/-- Runs, flows, timers and trace blocks (R326, R330, R332, R351): an idle core begins the run of the entry that comes first, of a built-in policy before all others (R334, R340), a place that
has ended releases its values in order, a timer that is due sets its flag at the commit, and a full block is exported. In it log entries
90, 106, 110 and 111 are the model's choice. -/
def Obligations.RunsFlowsAndTimers : Prop :=
  ∀ s : State,
    let traced (t : State) (P : State → Prop) : Prop :=
      P { t with trace := s.trace, streams := s.streams, stwEvent := s.stwEvent }
    (∀ (c : Core) (e : ReadyE),
      let x := s.task e.task.toNat
      let th := s.thread (coreThread c.toNat)
      let cyc := max th.cycle (e.since - s.now * 12500)
      s.working = true → s.domOn 11 = true → th.running = false → th.cycle < 12000 → s.coreContained.get false c.toNat = false →
      (s.coreAt c.toNat).run = none → (s.coreAt c.toNat).policies = [] → (s.coreAt c.toNat).bitmap = [] → s.nextSpilled c.toNat = none → x.member = none →
      (s.coreAt c.toNat).ready.find? (fun y => s.mayRun c.toNat y.task.toNat) = some e →
      x.entry < (s.graph x.graph.toNat).code.length →
      Does (.taskDispatch c) s (fun t =>
        t.thread (coreThread c.toNat) = {
          running := true, code := (s.graph x.graph.toNat).code, pc := x.entry, cycle := cyc, begun := cyc, slice := x.slice
          period := (s.graph x.graph.toNat).period, task := e.task, flags := x.f, place := e.place } ∧
        t.task e.task.toNat = { x with f := x.f &&& ~~~x.m, last := c } ∧
        t.coreAt c.toNat = { s.coreAt c.toNat with
          ready := (s.coreAt c.toNat).ready.erase e, runs := Tab.upd 0 (s.coreAt c.toNat).runs e.task.toNat (· + 1) } ∧
        (∀ k, k ≠ e.task.toNat → t.task k = s.task k) ∧
        traced t (fun u => { u with threads := s.threads, tasks := s.tasks, cores := s.cores } = s))) ∧
    (∀ (c : Core) (k : Task) (r : List Task), s.working = true → s.domOn 11 = true → (s.thread (coreThread c.toNat)).running = false →
      (s.thread (coreThread c.toNat)).cycle < 12000 → s.coreContained.get false c.toNat = false → (s.coreAt c.toNat).run = none →
      (s.coreAt c.toNat).policies = k :: r →
      Does (.taskDispatch c) s (fun t =>
        t.coreAt c.toNat = { s.coreAt c.toNat with policies := (k :: r).filter (fun j => j != k), run := some k, done := [] } ∧
        (∀ j, j ≠ c.toNat → t.coreAt j = s.coreAt j) ∧ traced t (fun u => { u with cores := s.cores } = s))) ∧
    (∀ (c : Core) (k : Task), s.working = true → s.domOn 11 = true → (s.thread (coreThread c.toNat)).running = false →
      s.coreContained.get false c.toNat = false → (s.coreAt c.toNat).run = some k → (s.coreAt c.toNat).policies = [] →
      (s.coreAt c.toNat).bitmap = [] → s.nextSpilled c.toNat = none → (s.coreAt c.toNat).ready = [] →
      Does (.taskDispatch c) s (fun t =>
        (t.coreAt c.toNat).run = none ∧ (s.thread (coreThread c.toNat)).cycle ≤ (t.thread (coreThread c.toNat)).cycle ∧
        (t.thread (coreThread c.toNat)).cycle ≤ (s.thread (coreThread c.toNat)).cycle + 1200 ∧
        traced t (fun u => { u with threads := s.threads, cores := s.cores, corePeak := s.corePeak, freeCount := s.freeCount } = s))) ∧
    (∀ c : Core, (s.thread (coreThread c.toNat)).running = true ∨ s.coreContained.get false c.toNat = true →
      exec (.taskDispatch c) s = .next s) ∧
    (∀ (f : Flow) (v : W32) (cyc : Cycle),
      let x := s.flowAt f.toNat
      x.live = true → s.working = true → s.domOn 11 = true → x.ended.contains x.next = true → s.taskRuns x.sink.toNat = false →
      ((∀ y ∈ x.vals, y.1 ≠ x.next) → Does (.flowRelease f cyc) s (fun t =>
        t.flowAt f.toNat = { x with next := x.next + 1, ended := x.ended.filter (· != x.next) } ∧
        (∀ k, k ≠ f.toNat → t.flowAt k = s.flowAt k) ∧ traced t (fun u => { u with flows := s.flows } = s))) ∧
      ((x.vals.filter (fun y => y.1 == x.next)).map (·.2) = [v] → (s.task x.sink.toNat).live = true → sinkFull (s.task x.sink.toNat) = false →
        Does (.flowRelease f cyc) s (fun t =>
          (t.flowAt f.toNat).next = x.next + 1 ∧ (t.flowAt f.toNat).vals = x.vals.filter (fun y => y.1 != x.next) ∧
          (t.task x.sink.toNat).words = (sinkTakes v (s.task x.sink.toNat)).words))) ∧
    (∀ (f : Flow) (cyc : Cycle), (s.flowAt f.toNat).ended.contains (s.flowAt f.toNat).next = false → exec (.flowRelease f cyc) s = .next s) ∧
    (∀ (k : Task) (b : BitVec 5) (m : TimerS) (c : Nat),
      s.tick.selvage = true → s.committed = true → s.domOn 11 = true → (s.task k.toNat).live = true →
      s.timersRun (s.task k.toNat).slice.toNat = true → c < 4 →
      (s.coreAt c).timers.find? (fun y => y.task == k && y.flag == b && decide (y.deadline.toNat ≤ s.now)) = some m →
      (∀ j < c, (s.coreAt j).timers.find? (fun y => y.task == k && y.flag == b && decide (y.deadline.toNat ≤ s.now)) = none) →
      Does (.timerFire k b) s (fun t =>
        t.task k.toNat = { s.task k.toNat with f := setBit (s.task k.toNat).f b.toNat } ∧
        (∀ y ∈ (t.coreAt c).timers, ¬(y.task = k ∧ y.flag = b)) ∧ (∀ j, j ≠ c → t.coreAt j = s.coreAt j) ∧
        (∀ j, j ≠ k.toNat → t.task j = s.task j) ∧ traced t (fun u => { u with tasks := s.tasks, cores := s.cores } = s))) ∧
    (∀ (k : Task) (b : BitVec 5), s.tick.selvage = false ∨ s.committed = false ∨ s.timersRun (s.task k.toNat).slice.toNat = false → exec (.timerFire k b) s = .next s) ∧
    (∀ k : BitVec 3,
      let x := s.stream k.toNat
      let c := x.chan.toNat
      x.run = true → s.working = true → 256 ≤ x.held.length → s.exportFree c = true → s.chanOwner c = x.slice.toNat →
      s.chanWorks c = true →
      Does (.traceBlock k) s (fun t =>
        (t.stream k.toNat).held = x.held.drop 256 ∧ (t.stream k.toNat).block = (x.block + 1) % (2 ^ x.log2 / 256) ∧
        (t.stream k.toNat).written = x.written + 256 ∧ (t.stream k.toNat).since = s.tick.n ∧
        (t.chan c).st = .running ∧ (t.chan c).data = wordBytes ((x.held.take 256).flatMap TraceRec.words) ∧
        (∃ d : Desc, (t.chan c).active = some d ∧ d.w1 = x.base + BitVec.ofNat 64 (x.block * 4096)) ∧
        { t with chans := s.chans, streams := s.streams } = s)) ∧
    (∀ k : BitVec 3, (s.stream k.toNat).held = [] → exec (.traceBlock k) s = .next s)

+++

What you will do.
Return the records above verbatim, in their entirety.

Completed exercise.
/-- Runs, flows, timers and trace blocks (R326, R330, R332, R351): an idle core begins the run of the entry that comes first, of a built-in policy before all others (R334, R340), a place that
has ended releases its values in order, a timer that is due sets its flag at the commit, and a full block is exported. In it log entries
90, 106, 110 and 111 are the model's choice. -/
def Obligations.RunsFlowsAndTimers : Prop :=
  ∀ s : State,
    let traced (t : State) (P : State → Prop) : Prop :=
      P { t with trace := s.trace, streams := s.streams, stwEvent := s.stwEvent }
    (∀ (c : Core) (e : ReadyE),
      let x := s.task e.task.toNat
      let th := s.thread (coreThread c.toNat)
      let cyc := max th.cycle (e.since - s.now * 12500)
      s.working = true → s.domOn 11 = true → th.running = false → th.cycle < 12000 → s.coreContained.get false c.toNat = false →
      (s.coreAt c.toNat).run = none → (s.coreAt c.toNat).policies = [] → (s.coreAt c.toNat).bitmap = [] → s.nextSpilled c.toNat = none → x.member = none →
      (s.coreAt c.toNat).ready.find? (fun y => s.mayRun c.toNat y.task.toNat) = some e →
      x.entry < (s.graph x.graph.toNat).code.length →
      Does (.taskDispatch c) s (fun t =>
        t.thread (coreThread c.toNat) = {
          running := true, code := (s.graph x.graph.toNat).code, pc := x.entry, cycle := cyc, begun := cyc, slice := x.slice
          period := (s.graph x.graph.toNat).period, task := e.task, flags := x.f, place := e.place } ∧
        t.task e.task.toNat = { x with f := x.f &&& ~~~x.m, last := c } ∧
        t.coreAt c.toNat = { s.coreAt c.toNat with
          ready := (s.coreAt c.toNat).ready.erase e, runs := Tab.upd 0 (s.coreAt c.toNat).runs e.task.toNat (· + 1) } ∧
        (∀ k, k ≠ e.task.toNat → t.task k = s.task k) ∧
        traced t (fun u => { u with threads := s.threads, tasks := s.tasks, cores := s.cores } = s))) ∧
    (∀ (c : Core) (k : Task) (r : List Task), s.working = true → s.domOn 11 = true → (s.thread (coreThread c.toNat)).running = false →
      (s.thread (coreThread c.toNat)).cycle < 12000 → s.coreContained.get false c.toNat = false → (s.coreAt c.toNat).run = none →
      (s.coreAt c.toNat).policies = k :: r →
      Does (.taskDispatch c) s (fun t =>
        t.coreAt c.toNat = { s.coreAt c.toNat with policies := (k :: r).filter (fun j => j != k), run := some k, done := [] } ∧
        (∀ j, j ≠ c.toNat → t.coreAt j = s.coreAt j) ∧ traced t (fun u => { u with cores := s.cores } = s))) ∧
    (∀ (c : Core) (k : Task), s.working = true → s.domOn 11 = true → (s.thread (coreThread c.toNat)).running = false →
      s.coreContained.get false c.toNat = false → (s.coreAt c.toNat).run = some k → (s.coreAt c.toNat).policies = [] →
      (s.coreAt c.toNat).bitmap = [] → s.nextSpilled c.toNat = none → (s.coreAt c.toNat).ready = [] →
      Does (.taskDispatch c) s (fun t =>
        (t.coreAt c.toNat).run = none ∧ (s.thread (coreThread c.toNat)).cycle ≤ (t.thread (coreThread c.toNat)).cycle ∧
        (t.thread (coreThread c.toNat)).cycle ≤ (s.thread (coreThread c.toNat)).cycle + 1200 ∧
        traced t (fun u => { u with threads := s.threads, cores := s.cores, corePeak := s.corePeak, freeCount := s.freeCount } = s))) ∧
    (∀ c : Core, (s.thread (coreThread c.toNat)).running = true ∨ s.coreContained.get false c.toNat = true →
      exec (.taskDispatch c) s = .next s) ∧
    (∀ (f : Flow) (v : W32) (cyc : Cycle),
      let x := s.flowAt f.toNat
      x.live = true → s.working = true → s.domOn 11 = true → x.ended.contains x.next = true → s.taskRuns x.sink.toNat = false →
      ((∀ y ∈ x.vals, y.1 ≠ x.next) → Does (.flowRelease f cyc) s (fun t =>
        t.flowAt f.toNat = { x with next := x.next + 1, ended := x.ended.filter (· != x.next) } ∧
        (∀ k, k ≠ f.toNat → t.flowAt k = s.flowAt k) ∧ traced t (fun u => { u with flows := s.flows } = s))) ∧
      ((x.vals.filter (fun y => y.1 == x.next)).map (·.2) = [v] → (s.task x.sink.toNat).live = true → sinkFull (s.task x.sink.toNat) = false →
        Does (.flowRelease f cyc) s (fun t =>
          (t.flowAt f.toNat).next = x.next + 1 ∧ (t.flowAt f.toNat).vals = x.vals.filter (fun y => y.1 != x.next) ∧
          (t.task x.sink.toNat).words = (sinkTakes v (s.task x.sink.toNat)).words))) ∧
    (∀ (f : Flow) (cyc : Cycle), (s.flowAt f.toNat).ended.contains (s.flowAt f.toNat).next = false → exec (.flowRelease f cyc) s = .next s) ∧
    (∀ (k : Task) (b : BitVec 5) (m : TimerS) (c : Nat),
      s.tick.selvage = true → s.committed = true → s.domOn 11 = true → (s.task k.toNat).live = true →
      s.timersRun (s.task k.toNat).slice.toNat = true → c < 4 →
      (s.coreAt c).timers.find? (fun y => y.task == k && y.flag == b && decide (y.deadline.toNat ≤ s.now)) = some m →
      (∀ j < c, (s.coreAt j).timers.find? (fun y => y.task == k && y.flag == b && decide (y.deadline.toNat ≤ s.now)) = none) →
      Does (.timerFire k b) s (fun t =>
        t.task k.toNat = { s.task k.toNat with f := setBit (s.task k.toNat).f b.toNat } ∧
        (∀ y ∈ (t.coreAt c).timers, ¬(y.task = k ∧ y.flag = b)) ∧ (∀ j, j ≠ c → t.coreAt j = s.coreAt j) ∧
        (∀ j, j ≠ k.toNat → t.task j = s.task j) ∧ traced t (fun u => { u with tasks := s.tasks, cores := s.cores } = s))) ∧
    (∀ (k : Task) (b : BitVec 5), s.tick.selvage = false ∨ s.committed = false ∨ s.timersRun (s.task k.toNat).slice.toNat = false → exec (.timerFire k b) s = .next s) ∧
    (∀ k : BitVec 3,
      let x := s.stream k.toNat
      let c := x.chan.toNat
      x.run = true → s.working = true → 256 ≤ x.held.length → s.exportFree c = true → s.chanOwner c = x.slice.toNat →
      s.chanWorks c = true →
      Does (.traceBlock k) s (fun t =>
        (t.stream k.toNat).held = x.held.drop 256 ∧ (t.stream k.toNat).block = (x.block + 1) % (2 ^ x.log2 / 256) ∧
        (t.stream k.toNat).written = x.written + 256 ∧ (t.stream k.toNat).since = s.tick.n ∧
        (t.chan c).st = .running ∧ (t.chan c).data = wordBytes ((x.held.take 256).flatMap TraceRec.words) ∧
        (∃ d : Desc, (t.chan c).active = some d ∧ d.w1 = x.base + BitVec.ofNat 64 (x.block * 4096)) ∧
        { t with chans := s.chans, streams := s.streams } = s)) ∧
    (∀ k : BitVec 3, (s.stream k.toNat).held = [] → exec (.traceBlock k) s = .next s)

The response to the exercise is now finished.